Heat Balance The ideal calorimeter contained water at a temperature of 10 ° C. A body with a temperature

Heat Balance The ideal calorimeter contained water at a temperature of 10 ° C. A body with a temperature of 100 ° C was placed in the water. After a while, the calorimeter reached a temperature of 40 ° C. What will be the equilibrium temperature in the calorimeter if one more body of the same with a temperature of 100 ° C is placed in it, without removing the first one?

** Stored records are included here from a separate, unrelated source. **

theorem witness_DecBchInZpCorrectsUpToTErrors :
    Fact (Nat.Prime 7) ∧ InZp bchSmall ∧ bchSmall.prime.toNat = 7 ∧ ShapeNK bchSmall ∧ ZpAlpha bchSmall 3 ∧
      (∀ i j : Nat, i < j → j < bchSmall.nlen.toNat → ((3 : Nat) : ZMod 7) ^ i ≠ ((3 : Nat) : ZMod 7) ^ j) ∧
      ZpInput bchSmall 1 [3, 3, 1] ∧ ZpWord bchSmall [0, 6, 2] ∧
      ([2] : List Nat).length ≤ bchSmall.klen.toNat ∧ ([1] : List Nat).length ≤ bchSmall.nlen.toNat ∧
      (([1] : List Nat).filter fun e => e % 7 != 0).length ≤ (bchSmall.nlen.toNat - bchSmall.klen.toNat) / 2 ∧
      zpPoly 7 [0, 6, 2] = zpPoly 7 [2] * zpPoly 7 [3, 3, 1] + zpPoly 7 [1] := by
  have hs : ShapeNK bchSmall := by unfold ShapeNK ShapeN; decide +kernel
  have hn : bchSmall.nlen.toNat = 3 := by decide +kernel
  refine ⟨⟨by norm_num⟩, by unfold InZp; decide +kernel, by decide +kernel, hs, by unfold ZpAlpha; decide +kernel, ?_,
    ⟨⟨by decide +kernel, slotsAre_of (by decide +kernel)⟩, by decide, by unfold AllBelow; decide +kernel⟩,
    ⟨hs.1, by decide +kernel, slotsAre_of (by decide +kernel), by unfold AllBelow; decide +kernel⟩, by decide +kernel,
    by decide +kernel, by decide +kernel, ?_⟩
  · intro i j hi hj
    rw [hn] at hj
    have h : (i = 0 ∧ j = 1) ∨ (i = 0 ∧ j = 2) ∨ (i = 1 ∧ j = 2) := by omega
    rcases h with ⟨rfl, rfl⟩ | ⟨rfl, rfl⟩ | ⟨rfl, rfl⟩ <;> decide
  · have h2 : Polynomial.C (2 : ZMod 7) = 2 := rfl
    have h3 : Polynomial.C (3 : ZMod 7) = 3 := rfl
    have h6 : Polynomial.C (6 : ZMod 7) = 6 := rfl
    simp [zpPoly, h2, h3, h6]
    linear_combination (-1 : Polynomial (ZMod 7)) * seven_eq_zero

/-- The generator of `bchSmall` is Gen(3, 1, 3, 0) = (x − 1)(x − 3). -/
theorem witness_DecBchInZpCorrectsUpToTErrors_generator (_ : Fact (Nat.Prime 7)) :
    zpPoly 7 [3, 3, 1] = ∏ l ∈ Finset.range (bchSmall.nlen.toNat - bchSmall.klen.toNat),
      (Polynomial.X - Polynomial.C (((3 : Nat) : ZMod 7) ^ (bchSmall.powi.toInt + (l : Int)))) := by
  have hn : bchSmall.nlen.toNat - bchSmall.klen.toNat = 2 := by decide +kernel
  have hi : bchSmall.powi.toInt = 0 := by decide +kernel
  have h3 : Polynomial.C (3 : ZMod 7) = 3 := rfl
  rw [hn, hi]
  simp [zpPoly, Finset.prod_range_succ, h3]
  linear_combination (Polynomial.X : Polynomial (ZMod 7)) * seven_eq_zero

/-- One state for each write: idle CMD, idle CTRL, busy CTRL, STATUS. -/
theorem witness_WritesToCtrlStatusAndCmd :
    zp7.seq = .idle ∧ (zp7.setEvents [.bus (.write 0x0000C 32 0x602)]).events = .bus (.write 0x0000C 32 0x602) :: [] ∧
      (0x00000003 : Word).getLsbD 31 = false ∧ busyOne.seq = .busy 0x00000602 ∧
      (busyOne.setEvents [.bus (.write 0x00004 32 3)]).events = .bus (.write 0x00004 32 3) :: [] ∧
      (0x00000302 : Word).getLsbD 1 = true := by decide +kernel

theorem witness_CmdWriteWhileBusyOnlySetsOvr :
    (busyOne.setEvents [.bus (.write 0x0000C 32 2)]).seq = .busy 0x00000602 ∧
      (busyOne.setEvents [.bus (.write 0x0000C 32 2)]).events = .bus (.write 0x0000C 32 2) :: [] := by decide +kernel

/-- ID, the register after CMD, and the last word of the window. -/
theorem witness_OtherWritesWhileBusyOnlySetWign :
    busyOne.seq = .busy 0x00000602 ∧
      ((0x00000 : BitVec 20).toNat % 4 = 0 ∧ (0x00000 : BitVec 20) ≠ 0x00004 ∧ (0x00000 : BitVec 20) ≠ 0x00008 ∧
        (0x00000 : BitVec 20) ≠ 0x0000C) ∧
      ((0x00010 : BitVec 20).toNat % 4 = 0 ∧ (0x00010 : BitVec 20) ≠ 0x00004 ∧ (0x00010 : BitVec 20) ≠ 0x00008 ∧
        (0x00010 : BitVec 20) ≠ 0x0000C) ∧
      ((0xFFFFC : BitVec 20).toNat % 4 = 0 ∧ (0xFFFFC : BitVec 20) ≠ 0x00004 ∧ (0xFFFFC : BitVec 20) ≠ 0x00008 ∧
        (0xFFFFC : BitVec 20) ≠ 0x0000C) := by decide +kernel

/-- A busy state, the write that ends its command, and one that does not. -/
theorem witness_HostCannotChangeInputsWhileBusy :
    busyOne.seq = .busy 0x00000602 ∧ (busyOne.serve (.write 0x00004 32 0x80000000)).seq = .idle ∧
      (busyOne.serve (.write 0x00004 32 0x7FFFFFFF)).seq = .busy 0x00000602 := by decide +kernel

/-- A legal and an illegal word in flight. -/
theorem witness_CompletionRaisesTheInterrupt :
    busyOne.seq = .busy 0x00000602 ∧ (zp7.accept 0x10000001).seq = .busy 0x10000001 ∧ ¬ LegalWord 0x10000001 := by
  unfold LegalWord; decide

/-- Misaligned addresses and widths other than 32. -/
theorem witness_NonWordAccessIsABusError :
    ((0x00001 : BitVec 20).toNat % 4 ≠ 0 ∨ (32 : Nat) ≠ 32) ∧ ((0xFFFFF : BitVec 20).toNat % 4 ≠ 0 ∨ (32 : Nat) ≠ 32) ∧
      ((0x00010 : BitVec 20).toNat % 4 ≠ 0 ∨ (16 : Nat) ≠ 32) ∧ ((0x00010 : BitVec 20).toNat % 4 ≠ 0 ∨ (64 : Nat) ≠ 32) := by
  decide +kernel

/-- The first and last word of every reserved range, and that its neighbours are not reserved. -/
theorem witness_ReadsAndReservedAddresses :
    (∀ a ∈ [0x02C, 0x3FC, 0x444, 0x4FC, 0x540, 0xFFC, 0x1400, 0x1FFC, 0x2040, 0x3FFC, 0xC000, 0xFFFC, 0x90000, 0xFFFFC],
      IsReserved a ∧ a % 4 = 0) ∧
    (∀ a ∈ [0x028, 0x400, 0x440, 0x500, 0x53C, 0x1000, 0x13FC, 0x2000, 0x203C, 0x4000, 0xBFFC, 0x10000, 0x8FFFC],
      ¬ IsReserved a ∧ a % 4 = 0) ∧
    (0x00440 : BitVec 20).toNat = 0x400 + 4 * (16 : Fin 17).val ∧ (0x0053C : BitVec 20).toNat = 0x500 + 4 * (15 : Fin 16).val ∧
    (0x0203C : BitVec 20).toNat = 0x2000 + 4 * (15 : Fin 16).val ∧
    ∀ a ∈ [0x1000, 0x13FC, 0x4000, 0xBFFC, 0x10000, 0x8FFFC], IsDigitWord a ∧ ¬ IsReserved a := by
  unfold IsReserved IsDigitWord; decide +kernel

theorem witness_ControlRegistersHoldWhatIsWritten :
    zp7.seq = .idle ∧ (zp7.setEvents [.bus (.write 0x00440 32 1)]).events = .bus (.write 0x00440 32 1) :: [] ∧
      (0x00440 : BitVec 20).toNat = 0x400 + 4 * (16 : Fin 17).val ∧ (0x00500 : BitVec 20).toNat = 0x500 + 4 * (0 : Fin 16).val ∧
      (0x0203C : BitVec 20).toNat = 0x2000 + 4 * (15 : Fin 16).val := by decide +kernel

/-- The first and last digit word of E, of A and W, and of PC. -/
theorem witness_DigitWordsReadBackWhatIsWritten :
    zp7.seq = .idle ∧ ∀ a ∈ [0x1000, 0x13FC, 0x4000, 0xBFFC, 0x10000, 0x8FFFC], a % 4 = 0 ∧ IsDigitWord a := by
  unfold IsDigitWord; decide +kernel

theorem witness_SoftResetState :
    (0x80000000 : Word).getLsbD 31 = true ∧
      (busyOne.setEvents [.bus (.write 0x00004 32 0x80000000)]).events = .bus (.write 0x00004 32 0x80000000) :: [] :=
  ⟨by decide, rfl⟩

theorem witness_PowerOnResetState : (busyOne.setEvents [.powerOn]).events = .powerOn :: [] := rfl

end Sys2Proof.Tests
end

section
/-! PROOFS of the family 10_state.md: which command a step runs, host writes to the registers, and ElemWrite and PolyWrite
read back. -/

namespace Sys2Proof.Machine

/-! The sequencer's turn (10_state.md R49) -/

/-- Settles O5: each way to the sequencer's turn runs the decoded command. -/
theorem stepRunsTheDecodedCommand : Obligations.StepRunsTheDecodedCommand := by
  intro s cw i rest hd
  refine ⟨fun hs he => ?_, fun hs he => ?_, fun nbits => ?_⟩
  · rw [step_nil he, sequencerTurn_busy hs hd]
  · rw [step_run he]
    exact sequencerTurn_busy hs hd
  · rw [step_withFetchWord, sequencerTurn_busy (s.accept_seq cw) hd]

/-! Host writes (20_memory.md R60, R63; 10_state.md section 2) -/

/-- An aligned 32-bit write is the write to the register at its address, answered OKAY. -/
theorem step_write {s : State} {a : BitVec 20} {w : Word} {rest : List Event} {r : Reg}
    (he : s.events = .bus (.write a 32 w) :: rest) (ha : a.toNat % 4 = 0) (hr : regAt a.toNat = r) :
    step s = .next (((s.setEvents rest).writeReg r w).respond .writeOkay) := by
  rw [step_bus he, State.serve_write _ ha, hr]

theorem step_write_idle {s : State} {a : BitVec 20} {w : Word} {rest : List Event} {r : Reg} (hs : s.seq = .idle)
    (he : s.events = .bus (.write a 32 w) :: rest) (ha : a.toNat % 4 = 0) (hr : regAt a.toNat = r) :
    step s = .next (((s.setEvents rest).writeIdle w r).respond .writeOkay) := by
  rw [step_write he ha hr, State.writeReg_idle (s := s.setEvents rest) hs]

theorem step_write_busy {s : State} {cw : Word} {a : BitVec 20} {w : Word} {rest : List Event} {r : Reg}
    (hs : s.seq = .busy cw) (he : s.events = .bus (.write a 32 w) :: rest) (ha : a.toNat % 4 = 0) (hr : regAt a.toNat = r) :
    step s = .next (((s.setEvents rest).writeBusy w r).respond .writeOkay) := by
  rw [step_write he ha hr, State.writeReg_busy (s := s.setEvents rest) hs]

/-- A STATUS write acts the same while idle and while busy (70_reset_and_hazards.md R309). -/
theorem State.writeReg_status (s : State) (w : Word) : s.writeReg .status w = s.clearStatus w := by
  cases hs : s.seq with
  | idle => exact State.writeReg_idle hs .status w
  | busy cw => exact State.writeReg_busy hs .status w

/-- A flag of STATUS is kept where the written word has a 0 (10_state.md R25). -/
theorem clearedFlag_eq_ite (flag b : Bool) : (flag && !b) = if b then false else flag := by
  cases b <;> simp

theorem State.clearStatus_eq (s : State) (w : Word) :
    s.clearStatus w = { s with
      done := if w.getLsbD 1 then false else s.done
      ovr := if w.getLsbD 8 then false else s.ovr
      wign := if w.getLsbD 9 then false else s.wign } := by
  unfold State.clearStatus
  simp only [clearedFlag_eq_ite]

/-- Clearing DONE takes irq low (60_exceptions.md R272). -/
theorem State.irq_clearStatus (s : State) {w : Word} (h : w.getLsbD 1 = true) : (s.clearStatus w).irq = false := by
  unfold State.irq
  simp [h]

theorem State.ctrlWord_eq (s : State) :
    s.ctrlWord = BitVec.ofNat 32 ((if s.fmode = .fq then 1 else 0) + (if s.ie then 2 else 0)) := by
  unfold State.ctrlWord
  cases s.fmode <;> cases s.ie <;> rfl

/-- Settles O50, one address and one state of the sequencer at a time. -/
theorem writesToCtrlStatusAndCmd : Obligations.WritesToCtrlStatusAndCmd := by
  intro s w rest
  refine ⟨fun hs he => ?_, fun hw hs he => ?_, fun cw hw hs he => ?_, fun he => ?_, s.ctrlWord_eq⟩
  · exact step_write_idle (r := .cmd) hs he rfl rfl
  · rw [step_write_idle (r := .ctrl) hs he rfl rfl, State.writeIdle, State.writeCtrl_idle (s := s.setEvents rest) hs hw]
    rfl
  · rw [step_write_busy (r := .ctrl) hs he rfl rfl, State.writeBusy, State.writeCtrl_busy (s := s.setEvents rest) hs hw]
    rfl
  · refine ⟨_, step_write (r := .status) he rfl rfl, ?_, fun hw => ?_⟩
    · rw [State.writeReg_status, State.clearStatus_eq]
      rfl
    · rw [State.writeReg_status]
      exact State.irq_clearStatus (s.setEvents rest) hw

Task data: tv (initial water temperature) = 100 ºС; tт (temperature of two bodies taken) = 100 ºС; tр (first equilibrium temperature) = 40 ºС.

The first heat balance equation: St * mt * (tt – tp) = Sv * mw * (tr – tb), whence St * mt / Sv * mw = (tr – tb) / (tt – tr).

The second heat balance equation: St * 2 * mt * (tt – tx) = Sv * mw * (tx – tv), whence St * mt / Sv * mw = (tx – tv) / (2 * (tt – tx) ).

The resulting equality: (tp – tb) / (tt – tp) = (tx – tb) / (2 * (tt – tx)).

2 * (tт – tх) * (tр – tв) = (tт – tв) * (tх – tв).

Substitute the known values: 2 * (100 – tx) * (40 – 10) = (100 – 40) * (tx – 10).

2 * (100 – tx) * 30 = 60 * (tx – 10).

60 * (100 – tx) = 60tx – 600.

6000 – 60tx * 30 = 60tx – 600.

120tx = 6600.

tх = 6600/120 = 55 ºС.

Answer: The second equilibrium temperature is 55 ºС.